In a significant advancement for energy storage technology, a research team from the New Jersey Institute of Technology (NJIT) has unveiled five novel materials that could replace conventional lithium batteries. By employing cutting-edge generative artificial intelligence techniques, these new materials, which are based on abundant elements such as magnesium and calcium, promise to revolutionize multivalent batteries. This development comes at a time when there is a global race to find safer and more cost-effective alternatives to lithium.
Researchers from NJIT utilized artificial intelligence to tackle a critical challenge in the future of energy storage: the need for sustainable and affordable substitutes for lithium-ion batteries, as noted by sciencedaily.
In a study published in Cell Reports Physical Science, the NJIT team, led by Professor Deepakar Dutta, successfully used generative AI techniques to rapidly discover new porous materials that could transform multivalent ion batteries. These batteries, which include elements such as magnesium, calcium, aluminum, and zinc, present a promising and cost-effective alternative to lithium-ion batteries, which are currently grappling with supply issues and sustainability concerns.
Unlike traditional lithium-ion batteries that rely on lithium ions with only one positive charge, multivalent ion batteries utilize ions that can carry two or even three positive charges. This capability allows multivalent batteries to store significantly more energy, making them an ideal candidate for future energy storage solutions.
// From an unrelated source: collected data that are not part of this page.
-- ==== Sys2Proof/Machine/Gateway.lean ====
section
/-! DEFINITION. Sys2Proof/Machine/Gateway.lean: the host gateway (R506 to R546). What it does at a target, its own node
included, leaves it as a message. -/

namespace Sys2Proof.Machine

/-- What the gateway sees of its node: time in ns, the NID held, the NIDs present, the NIDs of the other present nodes
that report GATEWAY. -/
structure GCtx where
  now : Nat
  nid : Option Nat
  present : List Nat
  gws : List Nat
  deriving DecidableEq, Repr

/-! ### Counts, vectors and completions (R515, R520, R521, R527) -/

/-- A count of GW_CNT_SEL; it saturates. -/
def Gw.count (g : Gw) (code : Nat) : Gw :=
  let c := vMod g.cnt code satInc
  { g with cnt := c, r.cntData := vget c g.r.cntSel.toNat 0 }

/-- The role is held. -/
def Gw.role (g : Gw) : Bool := g.r.status.gateway

def Gw.bme (g : Gw) : Bool := g.r.status.bme

/-- An MSI-X message, or its wait for Bus Master Enable (R507). -/
def Gw.msi (g : Gw) (vec : Nat) : Gw :=
  if g.bme then { g with oq := g.oq ++ [.msi vec] } else { g with waitI := g.waitI ++ [vec] }

def Gw.ring (g : Gw) (k : Nat) : GwRing := vget g.rings k {}

def Gw.setRing (g : Gw) (k : Nat) (x : GwRing) : Gw := { g with rings := g.rings.setIfInBounds k x }

/-- The entries of a ring (R516). -/
def GwRing.n (x : GwRing) : Nat := 2 ^ (max 4 (min 12 x.r.cfg.size.toNat))

def GwRing.st (x : GwRing) : RingState := x.r.status.state

def GwRing.setSt (x : GwRing) (s : RingState) : GwRing := { x with r.status.state := s }

/-- R517: descriptors of a ring fetched and not completed. -/
def Gw.inflight (g : Gw) (k : Nat) : Nat :=
  g.held.countP (fun (h : Held) => decide (h.ring = k)) + g.out.countP (fun (o : Outst) => decide (o.ring = k))

/-- The registers that show numbers in flight. -/
def Gw.view (g : Gw) (c : GCtx) : Gw :=
  let peer := c.gws.head?
  { g with
    rings := vMapI g.rings (fun k (x : GwRing) => { x with r.status.inflight := BitVec.ofNat 13 (g.inflight k) })
    r.status.inflight := toU 9 g.out.length
    r.status.peerValid := peer.isSome
    r.status.peerNid := BitVec.ofNat 6 (peer.getD 0) }

/-- R521: the message of a ring is due. -/
def Gw.signal (g : Gw) (now k : Nat) : Gw :=
  let x := g.ring k
  let u := x.unsig + 1
  if x.r.irq.time = 0 ∨ max 1 x.r.irq.cnt.toNat ≤ u then
    (g.setRing k { x with unsig := 0, tSig := none }).msi x.r.irq.vec.toNat
  else g.setRing k { x with unsig := u, tSig := some (x.tSig.getD now) }

/-- COMPLETION_POST (R520, R527): the completion is written at CQ tail. -/
def Gw.write (g : Gw) (now k cid op st : Nat) (r0 r1 : Word) : Gw :=
  let x := g.ring k
  let slot := x.r.ptr.cqTail.toNat
  let w3 : Word := (if x.phase then 1#32 <<< 31 else 0) ||| BitVec.ofNat 32 (k % 64 * 2 ^ 24 + st % 256 * 2 ^ 16 + op % 65536)
  let w0 : Word := BitVec.ofNat 32 (cid % 65536 * 65536 + x.r.ptr.sqHead.toNat)
  let nxt := (slot + 1) % x.n
  let x : GwRing := { x with
    r.ptr.cqTail := BitVec.ofNat 12 nxt, phase := if nxt = 0 then !x.phase else x.phase, posted := x.posted + 1 }
  ({ g.setRing k x with oq := g.oq ++ [.completion k slot [w0, r0, r1, w3]] } : Gw).signal now k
However, the larger size and higher charge of multivalent ions pose challenges for efficient incorporation into battery materials, a hurdle that the NJIT research aims to overcome directly.
Dutta explained, “One of the biggest obstacles was the lack of promising chemical compositions for batteries and the impracticality of testing millions of material combinations.” He continued, “We turned to generative AI as a rapid and systematic approach to analyze this vast field and identify the few structures that could make multivalent batteries truly viable.”
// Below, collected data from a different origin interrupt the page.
/-- R155, R174: the modulator has entered TRIPPED: a loop that has started goes to FAULT; a pending swap is
cancelled with 0x46. -/
def Chan.loopFault (k : Chan) (e : Env) : Chan :=
  let k := match k.loop.swap with
    | some sw => ({ k with loop.swap := none, loop.r.status.swapPend := false }).compl sw.ref 0x46
    | none => k
  match k.loop.r.status.state with
  | .idle | .fault => k
  | _ => { k with loop := { (k.loop.enter e.now .fault) with stopReq := false } }

/-- R156: the start checks; a latched SF5 (R446), a bad legal code (R702) and ACK_PEND (R714) refuse starts. -/
def Chan.startOk (k : Chan) (cc : Bool) : Bool :=
  let r := k.loop.r
  decide (r.status.state = .idle) && decide (k.pwm.r.status.state = .ready)
  && decide (200 ≤ r.tick.div.toNat) && decide (r.tick.div.toNat ≤ 1600)
  && decide (1 ≤ r.tick.m.toNat) && decide (r.tick.m.toNat ≤ 64)
  && (decide (400 ≤ r.tick.div.toNat) || decide (2 ≤ r.tick.m.toNat))
  && k.loop.bankOk false (b2n r.status.actIn) && k.loop.bankOk true (b2n r.status.actOut)
  && (!r.ctrl.fbEn || (k.loop.bankOk false 2 && k.loop.bankOk true 2))
  && decide (0 < r.vnom.vNom.toNat) && decide (r.vnom.vdcFloor.toNat ≤ r.vnom.vNom.toNat)
  && decide (r.vrefLim.vrefMin.toNat < r.vrefLim.vrefMax.toNat)
  && decide (0 < r.pmModel.lPh.toNat) && decide (0 < r.pmModel.cOut.toNat)
  && decide (r.otCfg1.tWarn.toInt < r.otCfg2.tDr0.toInt) && decide (r.otCfg2.tDr0.toInt < r.otCfg2.tDr1.toInt)
  && decide (r.otCfg2.tDr1.toInt < r.otCfg1.tSd.toInt)
  && !r.status.otSd && !r.status.fbLatch
  && (!cc || decide (0 < r.ilimHost.ilimImp.toNat) || decide (0 < r.ilimHost.ilimExp.toNat))
  && k.shk.r.status.permit && !(mbit k.shk.r.demand.latch 4)
  && !k.core.r.boot.lcodeBad && !k.core.ackPend

/-- R155: a start is asked for in CV or CC; the flag says that it was accepted. -/
def Chan.loopStart (k : Chan) (e : Env) (cc : Bool) : Chan × Bool :=
  if k.startOk cc then
    ({ k with loop := { (k.loop.enter e.now .ondly) with tgtCC := cc, stopReq := false } }, true)
  else ({ k with loop.r.status.startRef := true }, false)

/-- R155: ON_DLY has elapsed. -/
def Chan.onDelay (k : Chan) (e : Env) : Chan :=
  if k.loop.r.status.state = .ondly ∧ k.loop.tState + msNs k.loop.r.delay.onDly.toNat ≤ e.now then
    if k.pwm.r.status.state = .ready ∧ k.shk.r.status.permit ∧ k.pwm.noTrip then
      if k.clk.inWindow then k.loopRun e else k
    else
      let k := k.loopIdle e
      { k with loop.r.status.startRef := true }
  else k

/-- R155: OFF_DLY has elapsed. -/
def Chan.offDelay (k : Chan) (e : Env) : Chan :=
  if k.loop.r.status.state = .offdly ∧ k.loop.tState + msNs k.loop.r.delay.offDly.toNat ≤ e.now then k.loopIdle e else k

/-- R155: STOP_TMO has elapsed in STOPR. -/
def Chan.stopTimeout (k : Chan) (e : Env) : Chan :=
  if k.loop.r.status.state = .stopr ∧ k.loop.tState + msNs k.loop.r.stopcfg.stopTmo.toNat ≤ e.now then
    let k := k.toOffdly e
    { k with loop.r.status.stopTmo := true }
  else k

/-! ### Plant model and fallback (R164 to R168) -/

/-- R165: a test result shifted into its history. -/
def histPush (h : BitVec 16) (failed : Bool) : BitVec 16 := (h <<< 1) ||| (if failed then 1 else 0)

/-- R165: a history has tripped. -/
def Loop.tripped (l : Loop) (h : BitVec 16) : Bool := decide (l.r.pmTol.failn.toNat ≤ mcount h)

/-- The tests tripped now: bit n − 1 for PTn. -/
def Loop.trippedMask (l : Loop) : BitVec 5 :=
  (List.range 5).foldl (fun (m : BitVec 5) i => msetb m i (l.tripped (vget l.hist i 0))) 0

/-- The streams of MDAT7 to MDAT11 on which PT4 or PT5 has tripped (index 0: MDAT7). -/
def Loop.trippedStreams (l : Loop) : List Nat :=
  (List.range 5).filter (fun i => l.tripped (vget l.hist4 i 0) || l.tripped (vget l.hist5 i 0))

/-- The suspect code of one stream (R166); index 0: MDAT7. -/
def streamSuspect (i : Nat) : Nat :=
  match i with
  | 0 => 1
  | 1 => 3
  | 2 => 4
  | 4 => 2
  | _ => 5

/-- R166: the suspect named by the tripped tests; 0: none. -/
def Chan.suspect (k : Chan) : Nat :=
  let m := k.loop.trippedMask
  if m = 0 then 0
  else
    let s := k.loop.trippedStreams
    if (mbit m 3 ∨ mbit m 4) ∧ s.contains 3 then 5
    else if (mbit m 3 ∨ mbit m 4) ∧ s.length = 1 then streamSuspect (s.headD 0)
    else if mbit m 3 ∨ mbit m 4 then 6
    else if mbit m 0 ∧ mbit m 2 ∧ !mbit m 1 then 1
    else if m = 0b00100 then 2
    else if mbit m 1 then (if rabs (k.iAux - k.loop.iL) < rabs (k.iOut - k.loop.iL) then 3 else 4)
    else 6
Furthermore, he added, “This approach allows us to explore thousands of potential candidates quickly, significantly accelerating the quest for more efficient and sustainable alternatives to lithium-ion technology.”
To address these challenges, the NJIT team developed a unique dual AI methodology: a Crystal-Dependent Variational Autoencoder (CDVAE) and a finely tuned Large Language Model (LLM). Together, these AI tools were able to explore numerous new crystalline structures rapidly, something that was previously unattainable with traditional laboratory experiments.
The CDVAE model was trained on extensive datasets of known crystalline structures, allowing it to propose completely new materials with diverse structural potential. At the same time, the LLM was fine-tuned to focus on materials that are closer to thermodynamic stability, which is crucial for practical applications.
Dutta mentioned, “Our AI tools have dramatically accelerated the discovery process, revealing five entirely new structural forms of porous transition metal oxides, which show very promising results.” He added, “These materials feature open and wide channels, ideal for the rapid and safe transport of these large multivalent ions, marking a significant milestone for next-generation batteries.”
The team validated the structures generated by AI through quantum mechanics simulations and stability tests, confirming that these materials can indeed be experimentally fabricated and hold substantial potential for real-world applications.
Dutta emphasized the broader implications of their AI-driven approach: “This is not just about discovering new battery materials; it’s about creating a rapid, scalable method for exploring any advanced materials, from electronics to clean energy solutions, without extensive trial and error.”
Encouraged by these promising results, Dutta and his colleagues plan to collaborate with experimental laboratories to assemble and test the AI-designed materials, pushing forward towards the commercial viability of multivalent ionic batteries.